Task to complete:
Would you output the entries below only from the line containing "at once (R194;" through the line containing "def State.startDom (s", exactly as they stand and with both ends included?
--- Excerpted data ---
/-- The step takes the domain forward by Δ, its slots' pulses and stamps with it, and every slot's held observations, those of a PHASE slot reduced anew (R153,
R156, R215, R217, R218). -/
def State.makeStep (s : State) (h : Half) (n : SlotNo) (d : Dom) (delta : Nat) : State :=
  let du := delta * 2 ^ 30
  let dps : Rat := (delta : Rat) * 1000 / ((2 ^ 32 : Nat) : Rat)
  let shift (red : Bool) (o : Obs) : Obs :=
    let x := if red then reducePhase (o.x - nearQ dps) else o.x - nearQ dps
    { o with x := x, coast := o.coast + ((x - o.x : Int) : Rat) }
  let mark (m : PulseMark) : PulseMark := { m with t := m.t + nearQ dps }
  let s1 := allSlots.foldl (fun a m => (a.modSd h m d (fun z =>
    { z with obs := z.obs.map (shift (s.slotClass m == 1)), clk := z.clk.map (shift false) })).modSlot h m (fun z =>
      { z with pulse := modAt z.pulse d (fun p => p.map mark) })) s
  let s2 := (s1.modStamps h d (fun t => t.map (· + nearQ dps))).modDom h d (fun y =>
    { y with t := y.t + du, off := y.off + du, done := (y.t + du) / beatT, stepped := true, stepRec := some (delta, n), stepBeat := true,
             stepSec := true, stepNb := y.nb })
  ((s2.enterDom h d 1 (if (s.dom h d).steer then 0 else 1)).evtH h (pgTd d) evTdStepped).reachStep 9

/-- The Trowel at a boundary, then the other transitions (R197, R214, R216, R230). The Confluence's estimate is of the slots'
observations as the step leaves them (R205). -/
def State.trowelBeat (s : State) (h : Half) (d : Dom) : State :=
  match s.stepDue h d with
  | some n =>
    let k := s.stepSize h n d
    if 0 < k then (s.makeStep h n d k.toNat).estimateBeat h d else (s.evtH h (pgTd d) evTdRefused).domNext h d
  | none => s.domNext h d

/-! ## Host steering and FORCE_HOLD in force (R201, R202, R226 to R228) -/

/-- FORCE_HOLD and STEER take effect at a boundary; a domain under host steering has no coat (R201, R202, R211). -/
def State.modesBeat (s : State) (h : Half) (d : Dom) : State :=
  let x := s.dom h d
  let f := s.bitAt (pgTd d) 0x064 0
  let st := s.bitAt (pgTd d) 0x040 0
  let s1 := (s.modDom h d (fun y => { y with forced := f })).evtIf (s.shows h && f && !x.forced) (pgTd d) evTdForced
  if st = x.steer then s1
  else if st then
    let s2 := s1.modDom h d (fun y =>
      { y with steer := true, hostTarget := none, heldRate := if y.st = 3 ∨ y.st = 4 then y.heldRate else y.rate })
    if x.coat ≠ 0 then s2.enterCoat h d 0 else s2
  else
    let c := if x.st = 1 then (if x.stepped then 2 else 1) else if x.st = 2 then 3 else 0
    let s2 := s1.modDom h d (fun y => { y with steer := false, hostTarget := none })
    if c = x.coat then s2 else s2.enterCoat h d c

/-- A target within the excursion limits of a domain (R227). -/
def State.clipRate (s : State) (h : Half) (d : Dom) (t : Int) : Int :=
  let c := (s.dom h d).centre
  let exc := excUnits (s.fieldAt (pgTd d) 0x058 16 0)
  clampI t (c - exc) (c + exc)

/-- Host targets may act: the domain is host-steered, in ACQUIRING after the step or in LOCKED (R226, R228). -/
def DomSt.hosted (x : DomSt) : Bool := x.steer && x.stepped && (x.st == 1 || x.st == 2)

/-- One target at a boundary: the next stage of one that waited, none of one dealt with before. -/
def State.reqBeat (s : State) (h : Half) (d : Dom) (r : RateReq) : Option RateReq :=
  let c := s.clipRate h d r.rate
  if r.stage = 0 then some { r with rate := c, stage := if !(s.dom h d).hosted then 4 else if c = r.rate then 2 else 3 }
  else if r.stage = 1 then some { r with stage := 0 }
  else none

/-- The RATE_SET targets that joined this boundary come into force in their order, each clipped to the excursion limits (R227,
R228): the last one stands. -/
def State.targetBeat (s : State) (h : Half) (d : Dom) : State :=
  let rs := (s.dom h d).hostPend.filterMap (s.reqBeat h d)
  let now := rs.filter (fun r => r.stage == 2 || r.stage == 3)
  (s.modDom h d (fun y =>
    { y with hostPend := rs, hostTarget := match now.getLast? with
        | some r => some r.rate
        | none => y.hostTarget })).evtIf (s.shows h && now.any (fun r => r.stage == 3)) (pgTd d) evTdClip

/-! ## Domain reset (R194, R195, R236, R280) -/

/-- A domain as after a reset: FREE_RUN at time 0, rate at the Weir centre, its bound unbounded for a cause (R194, R195). -/
def DomSt.reset (x : DomSt) (unb : Nat) : DomSt :=
  { rate := x.centre, centre := x.centre, heldRate := x.centre, steer := x.steer, forced := x.forced, dTerm := x.dTerm,
    unb := unb, marred := x.marred && unb != 1, resetBeat := true }

/-- What holds a bound unbounded through a domain reset: an awaited load, and a detection until the reload, save on a half in SOLO
that has no peer to reload from (R232; 08 R272, 09 R310). -/
def State.unbAfter (s : State) (h : Half) (d : Dom) : Nat :=
  let x := s.dom h d
  if x.unb = 3 then 3 else if x.marred = true ∧ ((s.half h).role == .solo && s.peerAway h) = false then 2 else 1

/-- The slots' views of a domain that starts anew: its observations and windows go with its time. -/
def SlotDom.restart (q : SlotDom) : SlotDom := { per := q.per + 1 }

/-- A domain of one half and the slots' views of it start anew, and its half's bus carries the new sequence at once (R194;
08 R261). -/
def State.startDom (s : State) (h : Half) (d : Dom) (unb : Nat) : State :=
  (allSlots.foldl (fun a n => (a.modSd h n d SlotDom.restart).modSlot h n (fun z => { z with pulse := setAt z.pulse d none }))
    ((s.modStamps h d (fun _ => none)).modDom h d (fun x => x.reset unb))).busNote h d

/-- The effect of a domain reset on one half, with the events of the transition to FREE_RUN without a coat (R197, R231;
19 R588). -/
def State.resetDom (s : State) (h : Half) (d : Dom) : State :=
  let was := s.dom h d
  let s1 := (takeLate h d none s).startDom h d (s.unbAfter h d)
  let s2 := if was.st = 0 then s1 else (s1.count (cntHalf h d.val) 1).evtH h (pgTd d) evTdState
  let s3 := if was.coat = 0 then s2 else (s2.count (cntHalf h (4 + d.val)) 1).evtH h (pgTd d) evTdCoat
  let s4 := s3.evtIf (s.shows h && was.ready) pgCis (evReadyDown d)
  s4.evtIf (s.shows h && was.bound != 0xFFFF) pgSl (evUnbounded d)

/-- Operations that a new sequence of a domain's time values ends (R195). -/
def Op.onTime (o : Op) : Bool :=
  o.domain?.isSome && (o.opcode == 0x10 || o.opcode == 0x21 || o.opcode == 0x12 || (o.opcode == 0x11 && bits (o.word 1) 9 8 == 1))

/-- A domain reset acts on every powered half at one boundary; operations on the domain in flight end (R194, R195), and the
step that the outputs have followed is none of the new sequence. -/
def domainReset (d : Dom) (s : State) : State :=
  let s1 := allHalves.foldl (fun a h => if a.halfOn h then a.resetDom h d else a) s
  let s2 := s1.abortOps (fun o => o.domain? == some d.val && s.inFlight o && o.onTime) stAbortReset
  { s2 with arb := { s2.arb with last := setAt s2.arb.last d none, seen := setAt s2.arb.seen d false } }.setEvt (pgTd d) evTdReset

/-! ## Commands -/

/-- Detections of a domain page (R232). -/
def domainDetection (d : Dom) (det : Byte) (s : State) : State :=
  let h : Half := if det.toNat < 8 then .A else .B
  match detKind (.td d) det.toNat with
  | some k => if s.halfOn h then (s.promptUnbound h d).fault (placeOf h) (pgTd d) k (kindSev k) det (s.locFor (pgTd d) k det) else s
  | none => s

/-- The target of a RATE_SET: dwords 2 and 3, signed 48 bits (15 R482). -/
def Op.targetRate (o : Op) : Int := (BitVec.ofNat 48 ((o.word 2).toNat + 2 ^ 32 * bits (o.word 3) 15 0)).toInt

/-- RATE_SET is dispatched (15 R481; R226 to R228). Its target joins the coming boundary of its domain, or the one after where
it came past the 2-cycle point (`late`) or past the point at which the page was captured (R227, 02 R56). -/
def rateSetDispatch (o : Op) (t : Tag) (late : Bool) (s : State) : State :=
  let d : Dom := ⟨bits (o.word 1) 1 0 % 4, by omega⟩
  if !s.owns o.part (pgTd d) then s.finish t stAccessRefused
  else
    if !(s.busHalf.any (fun h => (s.dom h d).hosted)) then s.finish t stRefusedState
    else
      let r : RateReq := { tag := t, rate := o.targetRate, stage := if late || (s.page (pgTd d)).captured.isSome then 1 else 0 }
      (allHalves.foldl (fun a h => if a.gridOn h then a.modDom h d (fun y =>
        { y with hostPend := y.hostPend ++ [r] }) else a) s).phase t .waiting

/-- A RATE_SET whose target the boundary has dealt with completes with the target in force, or refused where no host target may
act (R227, R228; 15 R488). -/
def State.rateSetOne (s : State) (r : RateReq) : State :=
  let cn := (BitVec.ofInt 48 r.rate).toNat
  let res : Vector Word 6 := #v[BitVec.ofNat 32 cn, BitVec.ofNat 32 (cn / 2 ^ 32), 0, 0, 0, flagAt (r.stage == 3) 11]
  if r.stage = 2 ∨ r.stage = 3 then s.finish r.tag stOk res
  else if r.stage = 4 then s.finish r.tag stRefusedState
  else s

/-- RATE_SET operations complete after the boundary of the followed half (R227, R228). -/
def State.rateSetDone (s : State) (h : Half) (d : Dom) : State := (s.dom h d).hostPend.foldl State.rateSetOne s

def execLoopUpdate (h : Half) (d : Dom) (phase : Option Int) (s : State) : Host.Outcome State Fault Refusal :=
  .next (s.inView h (loopUpdate h d phase))
def execDwellExpiry (h : Half) (d : Dom) (s : State) : Host.Outcome State Fault Refusal := .next (dwellExpiry h d s)
def execDomainDetection (d : Dom) (det : Byte) (s : State) : Host.Outcome State Fault Refusal := .next (domainDetection d det s)

end Sys2Proof.Machine
end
---
Output of the task:
/-- A domain of one half and the slots' views of it start anew, and its half's bus carries the new sequence at once (R194;
08 R261). -/
def State.startDom (s : State) (h : Half) (d : Dom) (unb : Nat) : State :=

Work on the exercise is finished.